コラム「けいざい応援通信」より<2014.11.26>

 「モノが売れない」「会社がつまらない」「何のために仕事をしているのか分からない」というのが、多くの人の日常ではないでしょうか。そのような中でも、つまらない日常を面白いものに変えていくパワフルな人というのはいるものです。
 先日、県社会保険労務士会主催のパネルディスカッションでご一緒した、自動車エンジニアの水野和敏さんもその一人です。水野さんは知る人ぞ知る日本初のマルチスーパーカー「GT―R」の開発責任者で、千曲市の出身、長野高専を卒業されています。
 小学生の頃からものづくりへ強い興味を抱き、高専時代には既にフォーミュラーカーを丸ごと1台を造る実力になっていました。日産自動車では、技術が分かる営業マンとしてトップクラスの実績を残したそうです。
 そんな時、両足を失ったお客様の「自動車は自分の足、生活そのもの。あなたが言う知識や技術で買っているわけではない」という言葉に大きな衝撃を受けます。

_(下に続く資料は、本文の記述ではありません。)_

theorem kept_signal {qt : Bool} {s0 : State} (f : LinkFrame) (s : State) (hk : Kept qt s0 s) :
    Kept qt s0 (signal f s) := by
  unfold signal
  repeat'
    first
    | (with_reducible first | assumption | apply kept_atomicOp | apply Kept.iteR | apply Kept.iteR2)
    | (intro _) | extract_lets | split | (rename_i e; have e := congrArg Prod.snd e; dsimp only at e; subst e)
    | (with_reducible apply Kept.mk') <;> (try exact rfl)

theorem kept_putInst {qt : Bool} {s0 : State} (x : CollInst) (s : State) (hk : Kept qt s0 s) :
    Kept qt s0 (putInst x s) := by
  unfold putInst
  repeat'
    first
    | (with_reducible first | assumption | apply Kept.iteR)
    | (intro _) | extract_lets | split
    | (with_reducible apply Kept.mk') <;> (try exact rfl)

theorem kept_closeInst {qt : Bool} {s0 : State} (x : CollInst) (s : State) (hk : Kept qt s0 s) :
    Kept qt s0 (closeInst x s) := by
  unfold closeInst
  repeat'
    first
    | (with_reducible first | assumption | apply Kept.iteR)
    | (intro _) | extract_lets | split
    | (with_reducible apply Kept.mk') <;> (try exact rfl)

theorem kept_applyReduce {q : Bool} {s0 : State} (f : LinkFrame) (x : CollInst) (s : State) (hk : Kept q s0 s) :
    Kept q s0 (applyReduce f x s) := by
  unfold applyReduce
  extract_lets floor s1 s2
  have h1 : Kept q s0 s1 := kept_addAbove _ _ _ _ _ hk
  have h2 : Kept q s0 s2 := Kept.ite (kept_signal _ _ h1) h1
  exact Kept.ite (kept_closeInst _ _ h2) (kept_putInst _ _ h2)

theorem kept_doReduce {qt : Bool} {s0 : State} (f : LinkFrame) (s : State) (hk : Kept qt s0 s) :
    Kept qt s0 (doReduce f s) := by
  unfold doReduce
  repeat'
    first
    | (with_reducible first | assumption | apply kept_denied | apply kept_bump | apply kept_applyReduce)
    | (with_reducible first | apply Kept.iteR | apply Kept.iteR2)
    | (intro _) | extract_lets | split
    | (with_reducible apply Kept.mk') <;> (try exact rfl)

theorem kept_doCollectiveTimeout {qt : Bool} {s0 : State} (g n at' : Nat) (s : State) (hk : Kept qt s0 s) :
    Kept qt s0 (doCollectiveTimeout g n at' s) := by
  unfold doCollectiveTimeout
  repeat'
    first
    | (with_reducible first | assumption | apply kept_putInst | apply kept_raiseFault | apply kept_atT)
    | (with_reducible first | apply Kept.iteR)
    | (intro _) | extract_lets | split
    | (with_reducible apply Kept.mk') <;> (try exact rfl)

theorem kept_atomicDenied {qt : Bool} {s0 : State} (f : LinkFrame) (s : State) (hk : Kept qt s0 s) :
    Kept qt s0 (atomicDenied f s) := by
  unfold atomicDenied
  repeat'
    first
    | (with_reducible first | assumption | apply kept_answerDenied | apply kept_denied | apply Kept.iteR)
    | (intro _) | extract_lets | split
    | (with_reducible apply Kept.mk') <;> (try exact rfl)

theorem kept_doAtomicFrame {qt : Bool} {s0 : State} (f : LinkFrame) (s : State) (hk : Kept qt s0 s) :
    Kept qt s0 (doAtomicFrame f s) := by
  unfold doAtomicFrame
  repeat'
    first
    | (with_reducible first | assumption | apply kept_atomicDenied | apply kept_atomicOp | apply kept_flowSend)
    | (with_reducible first | apply Kept.iteR)
    | (intro _) | extract_lets | split | (rename_i e; have e := congrArg Prod.snd e; dsimp only at e; subst e)
    | (with_reducible apply Kept.mk') <;> (try exact rfl)

theorem kept_doAtomicResp {qt : Bool} {s0 : State} (f : LinkFrame) (s : State) (hk : Kept qt s0 s) :
    Kept qt s0 (doAtomicResp f s) := by
  unfold doAtomicResp
  repeat'
    first
    | (with_reducible first | assumption | apply kept_emit | apply Kept.iteR)
    | (intro _) | extract_lets | split
    | (with_reducible apply Kept.mk') <;> (try exact rfl)

theorem kept_doMirrorKv {qt : Bool} {s0 : State} (f : LinkFrame) (s : State) (hk : Kept qt s0 s) :
    Kept qt s0 (doMirrorKv f s) := by
  unfold doMirrorKv
  repeat'
    first
    | (with_reducible first | assumption | apply kept_denied | apply Kept.iteR)
    | (intro _) | extract_lets | split
    | (with_reducible apply Kept.mk') <;> (try exact rfl)

theorem kept_recordDone {qt : Bool} {s0 : State} (ward : Bool) (s : State) (hk : Kept qt s0 s) :
    Kept qt s0 (recordDone ward s) := by
  unfold recordDone
  repeat'
    first
    | (with_reducible first | assumption | apply Kept.iteR | apply Kept.iteR2)
    | (intro _) | extract_lets | split
    | (with_reducible apply Kept.mk') <;> (try exact rfl)

theorem kept_doMirrorRecord {qt : Bool} {s0 : State} (f : LinkFrame) (s : State) (hk : Kept qt s0 s) :
    Kept qt s0 (doMirrorRecord f s) := by
  unfold doMirrorRecord
  repeat'
    first
    | (with_reducible first | assumption | apply kept_denied | apply kept_recordDone | apply Kept.iteR)
    | (intro _) | extract_lets | split
    | (with_reducible apply Kept.mk') <;> (try exact rfl)

theorem kept_doNotice {qt : Bool} {s0 : State} (f : LinkFrame) (s : State) (hk : Kept qt s0 s) :
    Kept qt s0 (doNotice f s) := by
  unfold doNotice
  repeat'
    first
    | (with_reducible first | assumption | apply kept_emit | apply Kept.iteR)
    | (intro _) | extract_lets | split
    | (with_reducible apply Kept.mk') <;> (try exact rfl)

theorem kept_dictAnswer {qt : Bool} {s0 : State} (f : LinkFrame) (code : Nat) (v : Bytes) (s : State) (hk : Kept qt s0 s) :
    Kept qt s0 (dictAnswer f code v s) := by
  unfold dictAnswer
  repeat'
    first
    | (with_reducible first | assumption | apply kept_flowSend | apply Kept.iteR)
    | (intro _) | extract_lets | split
    | (with_reducible apply Kept.mk') <;> (try exact rfl)

theorem kept_dictRead {q : Bool} {s0 : State} (f : LinkFrame) (a : Access) (s : State) (hk : Kept q s0 s) :
    Kept q s0 (dictRead f a s) := by
  unfold dictRead
  have hr := kept_readObject a (dictKey f) (bits f.operand 25 1 == 1) s hk
  split <;> rename_i e <;> rw [e] at hr
  · exact kept_dictAnswer _ _ _ _ (kept_answer _ _ hr)
  · exact Kept.ite (kept_dictAnswer _ _ _ _ (kept_answer _ _ hr)) (kept_dictAnswer _ _ _ _ (kept_answer _ _ hr))

theorem kept_dictWriteFrame {s0 : State} (f : LinkFrame) (a : Access) (s : State) (hk : Kept false s0 s) :
    Kept false s0 (dictWriteFrame f a s) := by
  unfold dictWriteFrame
  repeat'
    first
    | (with_reducible first | assumption | apply kept_dictAnswer | apply kept_answer | apply kept_writeObject)
    | (with_reducible first | apply kept_answerWrite | apply Kept.iteR)
    | (intro _) | extract_lets | split
    | (with_reducible apply Kept.mk') <;> (try exact rfl)

theorem kept_neighbourAccess {qt : Bool} {s0 : State} (f : LinkFrame) (s : State) (hk : Kept qt s0 s) :
    Kept qt s0 (neighbourAccess f s).2 := by
  unfold neighbourAccess
  repeat'
    first
    | (with_reducible first | assumption | apply kept_draw | apply Kept.iteR | apply Kept.iteR2)
    | (intro _) | extract_lets | split
    | (with_reducible apply Kept.mk') <;> (try exact rfl)

theorem kept_doDict {s0 : State} (f : LinkFrame) (s : State) (hk : Kept false s0 s) :
    Kept false s0 (doDict f s) := by
  unfold doDict
  repeat'
    first
    | (with_reducible first | assumption | apply kept_dictAnswer | apply kept_denied | apply kept_neighbourAccess)
    | (with_reducible first | apply kept_dictWriteFrame | apply kept_dictRead | apply Kept.iteR | apply Kept.iteR2)
    | (intro _) | extract_lets | split
    | (with_reducible apply Kept.mk') <;> (try exact rfl)

theorem kept_doDictResp {qt : Bool} {s0 : State} (f : LinkFrame) (s : State) (hk : Kept qt s0 s) :
    Kept qt s0 (doDictResp f s) := by
  unfold doDictResp
  repeat'
    first
    | (with_reducible first | assumption | apply Kept.iteR | apply Kept.iteR2)
    | (intro _) | extract_lets | split
    | (with_reducible apply Kept.mk') <;> (try exact rfl)

theorem kept_frameEffect {s0 : State} (f : LinkFrame) (port : Nat) (s : State) (hk : Kept false s0 s) :
    Kept false s0 (frameEffect f port s) := by
  unfold frameEffect
  repeat'
    first
    | (with_reducible first | assumption | apply kept_doFlowAck | apply kept_doFlowNak | apply kept_doFlowSync)
    | (with_reducible first | apply kept_doLate | apply kept_doWake | apply kept_doPut | apply kept_doSlotPut)
    | (with_reducible first | apply kept_doGet | apply kept_doGetData | apply kept_doReduce | apply kept_doAtomicFrame)
    | (with_reducible first | apply kept_doAtomicResp | apply kept_doMirrorKv | apply kept_doMirrorRecord)
    | (with_reducible first | apply kept_doNotice | apply kept_doDict | apply kept_doDictResp | apply Kept.iteR)
    | (intro _) | extract_lets | split
    | (with_reducible apply Kept.mk') <;> (try exact rfl)

theorem kept_nakOnce {qt : Bool} {s0 : State} (n : Nat) (s : State) (hk : Kept qt s0 s) :
    Kept qt s0 (nakOnce n s) := by
  unfold nakOnce
  repeat'
    first
    | (with_reducible first | assumption | apply kept_offer | apply kept_portMod | apply Kept.iteR)
    | (intro _) | extract_lets | split
    | (with_reducible apply Kept.mk') <;> (try exact rfl)

theorem kept_oweCredit {qt : Bool} {s0 : State} (n : Nat) (f : LinkFrame) (s : State) (hk : Kept qt s0 s) :
    Kept qt s0 (oweCredit n f s) := by
  unfold oweCredit
  repeat'
    first
    | (with_reducible first | assumption | apply kept_portMod | apply Kept.iteR)
    | (intro _) | extract_lets | split
    | (with_reducible apply Kept.mk') <;> (try exact rfl)

theorem kept_flowAnswer {qt : Bool} {s0 : State} (op : Nat) (f : LinkFrame) (last : Nat) (s : State) (hk : Kept qt s0 s) :
    Kept qt s0 (flowAnswer op f last s) := by
  unfold flowAnswer
  repeat'
    first
    | (with_reducible first | assumption | apply kept_routeFrame | apply Kept.iteR)
    | (intro _) | extract_lets | split
    | (with_reducible apply Kept.mk') <;> (try exact rfl)

theorem kept_flowAccept {s0 : State} (f : LinkFrame) (port : Nat) (s : State) (hk : Kept false s0 s) :
    Kept false s0 (flowAccept f port s) := by
  unfold flowAccept
  repeat'
    first
    | (with_reducible first | assumption | apply kept_rxMod | apply kept_flowAnswer | apply kept_frameEffect)
    | (with_reducible first | apply kept_linkBump | apply Kept.iteR)
    | (intro _) | extract_lets | split
    | (with_reducible apply Kept.mk') <;> (try exact rfl)

theorem kept_wakeAck {qt : Bool} {s0 : State} (f : LinkFrame) (s : State) (hk : Kept qt s0 s) :
    Kept qt s0 (wakeAck f s) := by
  unfold wakeAck
  repeat'
    first
    | (with_reducible first | assumption | apply Kept.iteR)
    | (intro _) | extract_lets | split
    | (with_reducible apply Kept.mk') <;> (try exact rfl)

「独りよがりで車を造っても、それをお客様が喜んでくれなかったら何の意味もない」と気づき、それからは働く視点を「お客様を喜ばせること」として全うしました。
  「会社のため、自分のため、などと考えているから、人生がつまらないものになる。人のために尽くそうとする視点から考えれば、社会の中での自分の役割が見いだせる。自分の役割が見いだせれば、人生は楽しい」。そして「会社はお客様が喜ぶために自分がしたいことを実現する手段だ、ぐらいに考えるのがちょうど良い。会社の枠で自分の枠を決めてしまっては、自分の役割は見いだせない」と続けます。
 さらにこうも言います。「人の能力は無限なのに、人を単なる作業量である『工数』と数えることで能力に封をしてはいけない。人が動物と違う最大の点は、想像できることにある。人が想像力を活(い)かせば、能力は2倍にも3倍にもなる。それは『能数』と考えるべきだ。その社員の想像力をどこまで引き出せるのかがマネジメントの神髄である」
 こうして生まれたのが「GT―R」です。あえて、ヒト・モノ・カネ・時間を従来の半分にして、人の能力を最大限に引き出すことができたからこそ、開発に成功したのだと教えていただきました。


 信州の大自然で育った我々は、豊かな想像力を内に秘めているはずです。それを発揮し、枠を一歩踏み出し、お客様のために働くことで、生き甲斐(がい)のある人生と、豊かな社会が築けるに違いありません。